Sean McGinty, an English-born player who declared for Ireland via the parentage rule, was tipped for a big future when he joined United from Charlton as a 15-year-old. But McGinty's career has been on a constant downward slide and he's just been released by League One side Rochdale.

United released five young professionals at the end of last season and McConnell was not surprised to get the axe, as last season was ruined by injury to the extent that he made just one appearance for the United U21/reserve side. The door to Old Trafford is not completely closed, as the club have invited him to come back and use their training and medical facilities so he can work on his fitness and reach a state where he can impress another club.

There's even a slight chance of a reprieve and a new deal, though he's not banking on that.

"I am back in England and training at United, I will do pre-season with them as the U21 team manager knew I was injured and needed to get fit, I will do the pre-season and take it from there," says the defender. "I am better off being here, I am in the shop window if I am over in England. There might be a chance United could give me something but I'm not sure about that."


But McConnell is entitled to think 'what if?' in terms of that injury. "Last year was a nightmare in terms of injuries. The previous season was really good for me and I captained the team but last season was a disaster, I barely played at all due to injury, I only played in three minutes of one game for the United U21s," he admits.

"I had an operation on my groin the first year I was at United but it flared up again after that so I was out for a long time, it was never-ending.

"It's hard to miss out on a year at this stage of your career because you're not getting games, if you're not playing for the club you can't expect to get into the Irish squads."

For now, the Donegal man will work away at United, grateful for the support of the club and his manager there. "United have been very good to me," he says.

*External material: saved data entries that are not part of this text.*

/-- The loop stack saved into LSTART, LEND, LCOUNT and LDEPTH, zero at and above the depth (R178, R179). -/
def HartCsrs.saveLoops (c : HartCsrs) (l : List LoopEnt) : HartCsrs :=
  let b := l.reverse
  let col (f : LoopEnt → Word) : Table Nat Word := (List.range 4).map (fun n => (n, match b[n]? with | some e => f e | none => 0))
  let va (w : Word) : Word := setBits (setBits w 0 1 0) 48 16 0
  { c with lstart := col (fun e => va e.start), lend := col (fun e => va e.stop), lcount := col (·.count), ldepth := BitVec.ofNat 64 l.length }

/-- The loop stack that LSTART, LEND, LCOUNT and LDEPTH hold (R178). -/
def HartCsrs.loops (c : HartCsrs) : List LoopEnt :=
  ((List.range (min (wbits c.ldepth 0 3) 4)).map (fun n => (⟨c.lstart.get n 0, c.lend.get n 0, c.lcount.get n 0⟩ : LoopEnt))).reverse

/-! ### Retiring -/

/-- The answers of walks that the instruction at which a hart stands has got are used (R34). -/
def Hart.forgetWalks (h : Hart) : Hart := h.modBusy (fun b => { b with walked := b.walked.filter (fun w => w.cmd.isSome) })

/-- The sequential successor of an instruction (R217). -/
def State.succ (s : State) (ik : Code) : Word := s.me.pc + BitVec.ofNat 64 ik.size

/-- Completion of an instruction that goes to an address without a taken branch: R177's end check applies. -/
def finishAt (hd : Head) (next : Word) (s : State) : State :=
  s.modMe (fun h => { h.forgetWalks with pc := (loopEndCheck next h.loops).2, loops := (loopEndCheck next h.loops).1,
                                         safe := hd.safe, wait := none })

/-- Completion of an instruction at its sequential successor. -/
def finish (ik : Code) (hd : Head) (s : State) : State := finishAt hd (s.succ ik) s

/-- Completion by a taken branch or jump (R178). -/
def jump (hd : Head) (target : Word) (s : State) : State :=
  s.modMe (fun h => { h.forgetWalks with pc := target, loops := loopJump target h.loops, safe := hd.safe, wait := none })

/-- The hart waits at its instruction and issues it again. A blocked safe-point instruction may be taken before it
completes, so its own mask stands (R181). -/
def stallAt (hd : Head) (w : Wait) (takeable : Bool) (s : State) : State :=
  s.modMe (fun h => { h with wait := some w, safe := if takeable && hd.s then some hd.mask else none })

/-- A wait that no pre-emption may break; one for a pool lock, or under the lock granted at its end, goes on (R95). -/
def stall (s : State) : State :=
  match s.me.wait with
  | some (.lock _ _ _ _ _) | some (.locked _ _ _) => s
  | _ => stallAt Head.plain .stall false s

/-! ### Notices, messages and answers -/

/-- A notice on the management channel of a stack (R118). -/
def State.notify (s : State) (k : Nat) (n : Notice) : State := s.modStk k (fun t => { t with notices := t.notices ++ [n] })

/-- What the snapshot registers of the blocks of a stack latch: the blocks as they stand (R405, R414). -/
def State.latch (s : State) (k : Nat) : Snapshot :=
  let t := s.stk k
  { clk := s.clk
    harts := s.harts.filter (fun (e : HartId × Hart) => stackOf e.1.home == k)
    cores := s.cores.filter (fun (e : Nat × Core) => stackOf e.1 == k)
    vaults := s.vaults.filter (fun (e : Nat × Vault) => stackOf e.1 == k)
    clusters := s.clusters.filter (fun (e : Nat × Cluster) => e.1 / 64 == k)
    hqs := t.hqs, launches := t.launches, walks := t.walks }

/-- The snapshot trigger of a stack: ignored while a snapshot has not been read (R405) (DESIGN CHOICE, safe; log 69). -/
def State.snapshot (s : State) (k : Nat) : State :=
  if (s.stk k).snap then s else s.modStk k (fun t => { t with snap := true, snapDone := true, snapHeld := some (s.latch k) })
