/-- An answer of a walk that a TLBINV overtook is used, and serves no more (R40). -/
def State.useWalked (s : State) (who : Asker) (w : Walked) : State :=
  if w.stale then s.modHart who.hart (fun h => h.modBusy (fun b => { b with walked := b.walked.erase w })) else s

/-- The page of an address under a hart's PTROOT: first-level TLB, the answer of a walk that waits for the asker, second-level TLB,
then a walk to be waited for (R32 to R35). -/
def State.page (s : State) (who : Asker) (va : Nat) : State × Page :=
  let h := s.hart who.hart
  match (s.l1 who.place).find? (·.hit h.asid va) with
  | some e => (s, .leaf e)
  | none =>
    match h.busy.walked.find? (fun w => w.cmd == who.cmd && w.va == va / 4096 * 4096 && w.ptroot == h.csr.ptroot && w.repset == h.csr.repset) with
    | some w => (s.useWalked who w, match w.leaf with | some e => .leaf e | none => .fault w.cause)
    | none =>
      match (s.cluster (clusterOf who.home)).tlb.find? (·.hit h.asid va) with
      | some e => (s.l1Put who.place e, .leaf e)
      | none => (s.askWalk who (va / 4096 * 4096), .wait)

/-- A translated address: the physical address, whether the page is replicated with its mask, and its attributes. -/
structure Xlat where
  pa : Nat
  ent : TlbEnt
  deriving DecidableEq, Repr

/-- What checks answer: the translated address, the cause of the first that fails, or a walk to be waited for. -/
inductive Checked where
  | ok (x : Xlat)
  | fault (cause : BitVec 8)
  | walk
  deriving DecidableEq, Repr

/-- The entry that bare mode stands for: identity, every permission (R22). -/
def bareEnt (va : Nat) : TlbEnt :=
  { asid := 0, va := va, size := 1, pa := va, r := true, w := true, x := true, u := true, g := true, clid := 0, rep := none }

/-- Whether a page is built from a group of entries (R26). -/
def TlbEnt.grouped (e : TlbEnt) : Bool := e.size == 2 ^ 16 || e.size == 2 ^ 25 || e.size == 2 ^ 28

/-- The address of an access on its page (R30): a replicated leaf gives the copy of the asker's own core. -/
def TlbEnt.at_ (e : TlbEnt) (core va : Nat) : Nat :=
  match e.rep with
  | none => homePa (e.pa + (va - e.va))
  | some _ => vaultPa core (paOff (e.pa + (va - e.va)))

/-- A mailbox counter of this device under the one device number that all its names share (R10, R13). -/
def State.counterPa (s : State) (pa : Nat) : Nat :=
  if region pa = 2 ∧ s.ownDev (BitVec.ofNat 16 (bits pa 28 16)) = true then 2 * 2 ^ 44 + 0xFFFF * 2 ^ 28 + pa % 2 ^ 28 else pa

/-- Translation of a register value for an asker (R21, R22). On a page built from a group, an address that the access's offset makes
malformed is a page fault (R27). -/
def State.translate (s : State) (who : Asker) (va : Word) : State × Checked :=
  let h := s.hart who.hart
  if wbits va 48 16 ≠ 0 then (s, .fault 0x06)
  else if !wbit h.csr.ptroot 0 then
    (s, if 2 ≤ h.priv then .ok ⟨s.counterPa (homePa va.toNat), bareEnt va.toNat⟩ else .fault 0x06)
  else
    match s.page who va.toNat with
    | (s', .wait) => (s', .walk)
    | (s', .fault c) => (s', .fault c)
    | (s', .leaf e) =>
      let pa := s'.counterPa (e.at_ who.home va.toNat)
      (s', if e.grouped && s'.malformed pa then .fault 0x06 else .ok ⟨pa, e⟩)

"The manager here with the U21s, Warren Joyce, is very knowledgeable about football and has a lot of contacts in different leagues so I am sure he will help me out.

"Since I found out I was being released a lot of people have helped, the head of education at United came to speak to me about my options, it's a great club and I could never say a bad word about United, it was just unfortunate with my injury.

"Finn Harps were on to me about training there but I was happy to come back to Manchester and train with United. If it goes well I will get a club over in England, if not I will go home and try my luck in Ireland. My preference would be to get a League One club, I have to be realistic as a move to the Championship may not suit as I need to play games. Once I can get a club and get a few games I'd be confident that things can move on for me."